Sixpence None The Richer -My Dear Machine EP

When Sixpence None The Richer teamed with Charlie Peacock for his 2004 release, Full Circle, it was a pretty firm belief that this was the last we would hear from the collaborative efforts of Matt Slocum and Leigh (Bingham) Nash. While the duo went their separate ways - Slocum to work with Astronaut Pushers and Nash to launch a solo pop career - they would later learn that what they had together, musically, was something special that they couldn't replicate on their own apart from each other. With that realized late last year, Slocum and Nash decided 2008 would bring about the return of Sixpence None The Richer.

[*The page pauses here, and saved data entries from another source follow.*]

theorem srcRead16_ok {a : Nat} {s : State} (h : a + 1 < s.srcLen.toNat) :
    srcRead16 a s = .ok (le16 (s.src.read a) (s.src.read (a + 1))) s := by
  rcases srcRead16_cases a s with ⟨_, e⟩ | ⟨h', _⟩
  · exact e
  · omega

/-- The u32 read answers the four bytes or raises at the first that is out of range. -/
theorem srcRead32_cases (a : Nat) (s : State) :
    (a + 3 < s.srcLen.toNat ∧ srcRead32 a s =
      .ok (le32 (s.src.read a) (s.src.read (a + 1)) (s.src.read (a + 2)) (s.src.read (a + 3))) s) ∨
    (s.srcLen.toNat ≤ a + 3 ∧ srcRead32 a s = raise .sourceOverrun (max a s.srcLen.toNat) s) := by
  unfold srcRead32
  rcases srcRead_cases a s with ⟨h0, e0⟩ | ⟨h0, e0⟩
  · rcases srcRead_cases (a + 1) s with ⟨h1, e1⟩ | ⟨h1, e1⟩
    · rcases srcRead_cases (a + 2) s with ⟨h2, e2⟩ | ⟨h2, e2⟩
      · rcases srcRead_cases (a + 3) s with ⟨h3, e3⟩ | ⟨h3, e3⟩
        · exact .inl ⟨h3, by simp [e0, e1, e2, e3]⟩
        · exact .inr ⟨h3, by simp only [e0, e1, e2, e3, Res.bind_ok, Res.bind_raise]; congr 1; omega⟩
      · exact .inr ⟨by omega, by simp only [e0, e1, e2, Res.bind_ok, Res.bind_raise]; congr 1; omega⟩
    · exact .inr ⟨by omega, by simp only [e0, e1, Res.bind_ok, Res.bind_raise]; congr 1; omega⟩
  · exact .inr ⟨by omega, by rw [e0, Res.bind_raise]; congr 1; omega⟩

/-! ### Destination accesses -/

/-- `DstRead` answers the byte below DST_CAP and raises DestOverrun at or past it. -/
theorem dstRead_cases (a : Nat) (s : State) :
    (a < s.dstCap.toNat ∧ dstRead a s = .ok (s.dst.read a) s) ∨
    (s.dstCap.toNat ≤ a ∧ dstRead a s = raise .destOverrun a s) := by
  unfold dstRead
  split
  · exact .inr ⟨‹_›, rfl⟩
  · exact .inl ⟨by omega, rfl⟩

/-- An output byte is written at `writePos` below DST_CAP, and raises DestOverrun(writePos) else. -/
theorem appendByte_cases (v : Byte) (s : State) :
    (s.writePos.toNat < s.dstCap.toNat ∧ appendByte v s =
      .ok () { s with dst := s.dst.write s.writePos.toNat v, writePos := s.writePos + 1 }) ∨
    (s.dstCap.toNat ≤ s.writePos.toNat ∧ appendByte v s = raise .destOverrun s.writePos.toNat s) := by
  unfold appendByte dstWrite
  split
  · exact .inr ⟨‹_›, rfl⟩
  · exact .inl ⟨by omega, rfl⟩

/-! ### The tree array -/

/-- Replacing entry `i` changes the reading of entry `i` and of no other. -/
theorem treeAt_setTree (i j : Nat) (n : Node) (s : State) :
    treeAt (setTree i n s) j = if j = i ∧ i < 511 then n else treeAt s j := by
  simp only [treeAt, setTree_tree, Vector.getElem?_setIfInBounds]
  by_cases hij : i = j
  · subst hij
    by_cases h : i < 511 <;> simp [h]
  · rw [if_neg hij, if_neg (fun h => hij h.1.symm)]

/-- The reading depends on the array alone. -/
theorem treeAt_congr {s t : State} (h : t.tree = s.tree) (i : Nat) : treeAt t i = treeAt s i := by
  rw [treeAt, treeAt, h]

/-! ### ReadBits -/

/-- Everything `ReadBits` can do: its four checks in order (60_exceptions.md R313), or a value of the bits
with `bitPosition` moved past them. -/
theorem readBits_cases (n : Nat) (s : State) :
    (16 < n ∧ readBits n s = raise .bitCountTooLarge n s) ∨
    (n = 0 ∧ readBits n s = .ok 0 s) ∨
    (0 < n ∧ n ≤ 16 ∧ 2 ^ 32 - 1 < s.bitPosition.toNat + n ∧ readBits n s = raise .bitPositionOverflow n s) ∨
    (0 < n ∧ n ≤ 16 ∧ s.bitPosition.toNat + n ≤ 2 ^ 32 - 1 ∧
      ∃ a, s.srcLen.toNat ≤ a ∧ readBits n s = raise .sourceOverrun a s) ∨
    (0 < n ∧ n ≤ 16 ∧ s.bitPosition.toNat + n ≤ 2 ^ 32 - 1 ∧
      s.bitBase.toNat + 2 * (s.bitPosition.toNat / 16) + 1 < s.srcLen.toNat ∧
      ∃ v, readBits n s = .ok v (advance n s)) := by
  unfold readBits
  split
  · exact .inl ⟨‹_›, rfl⟩
  split
  · exact .inr (.inl ⟨‹_›, rfl⟩)
  split
  · exact .inr (.inr (.inl ⟨by omega, by omega, ‹_›, rfl⟩))
  refine .inr (.inr (.inr ?_))
  rcases srcRead16_cases (s.bitBase.toNat + 2 * (s.bitPosition.toNat / 16)) s with ⟨h, e⟩ | ⟨h, e⟩
  · simp only [e, Res.bind_ok]
    split
    · exact .inr ⟨by omega, by omega, by omega, h, _, rfl⟩
    · rcases srcRead16_cases (s.bitBase.toNat + 2 * (s.bitPosition.toNat / 16) + 2) s with ⟨h', e'⟩ | ⟨h', e'⟩
      · exact .inr ⟨by omega, by omega, by omega, h, _, by rw [e', Res.bind_ok]⟩
      · exact .inl ⟨by omega, by omega, by omega, _, le_max_right _ _, by rw [e', Res.bind_raise]⟩
  · simp only [e, Res.bind_raise]
    exact .inl ⟨by omega, by omega, by omega, _, le_max_right _ _, rfl⟩

/-- Reading a code word moves `bitPosition` and nothing else; a failing read then takes the failure entry. -/
theorem fetchTree_cases (t : CodeTree) (s : State) :
    (∃ i p, fetchTree t s = .ok i { s with bitPosition := p }) ∨
    (∃ e n p, fetchTree t s = raise e n { s with bitPosition := p }) := by
  have read : ∀ (n : Nat) (s : State),
      (∃ v p, readBits n s = .ok v { s with bitPosition := p }) ∨ ∃ e k, readBits n s = raise e k s := by
    intro n s
    rcases readBits_cases n s with ⟨_, e⟩ | ⟨_, e⟩ | ⟨_, _, _, e⟩ | ⟨_, _, _, a, _, e⟩ | ⟨_, _, _, _, v, e⟩
    · exact .inr ⟨_, _, e⟩
    · exact .inl ⟨0, s.bitPosition, e⟩
    · exact .inr ⟨_, _, e⟩
    · exact .inr ⟨_, _, e⟩
    · exact .inl ⟨v, _, e⟩
  induction t generalizing s with
  | instr i => exact .inl ⟨i, s.bitPosition, rfl⟩
  | field w mk =>
    rw [fetchTree]
    split
    · exact .inl ⟨mk 0, s.bitPosition, rfl⟩
    · rcases read w s with ⟨v, p, e⟩ | ⟨e, k, h⟩
      · exact .inl ⟨mk v, p, by rw [e, Res.bind_ok]⟩
      · exact .inr ⟨e, k, s.bitPosition, by rw [h, Res.bind_raise]⟩
  | read n k ih =>
    rw [fetchTree]
    rcases read n s with ⟨v, p, e⟩ | ⟨e, m, h⟩
    · rw [e, Res.bind_ok]
      exact ih _ _
    · exact .inr ⟨e, m, s.bitPosition, by rw [h, Res.bind_raise]⟩

/-! ### Meanings' shared operations -/

/-- A run count of 0 ends the block; any other starts the run its sequencer state is for. -/
theorem loadRunCount_cases (r : Word) (s : State) :
    (r = 0 ∧ loadRunCount r s = endCompressedBlock s) ∨
    (r ≠ 0 ∧ s.seq = .litCount ∧
      loadRunCount r s = { s with runRemaining := r, node := 0, seq := .litSymbol }) ∨
    (r ≠ 0 ∧ s.seq ≠ .litCount ∧
      loadRunCount r s = { s with runRemaining := r, lenRead := none, seq := .matchItem }) := by
  unfold loadRunCount
  split
  · exact .inl ⟨‹_›, rfl⟩
  · split
    · exact .inr (.inl ⟨‹_›, ‹_›, rfl⟩)
    · exact .inr (.inr ⟨‹_›, ‹_›, rfl⟩)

A lot has transpired in the lives of Slocum and Nash since Sixpence originally disbanded, including a broken relationship for Nash which has become a topic for her recent songwriting, especially on last year's collaboration with Delerium, entitled Fauxliage. The songs on Sixpence's first release this year, a four-song EP entitled My Dear Machine, seem to be heavily inspired by Nash's heartbreak as well, with lyrics that are brutally honest and painfully real throughout. Nash's sweet and soft vocals display more of this heartache this time around, as the listener can really feel what Leigh is going through. But the brutal honesty, coupled with the freedom that no ties to a record label for this release bring, lets the use of mild profanity creep in as Nash expresses her spiritual frustrations in "Amazing Grace (Give It Back)," "I knew a song that played in me / It seems I've lost the melody / So please, Lord, give it back to me.... You're everywhere in every time / And yet You're so d*mn hard to find." While most going through the Christian walk can empathize with a statement like that - being able to relate to the times in life where God seems absent - it's unfortunate to hear that on a Sixpence None The Richer release.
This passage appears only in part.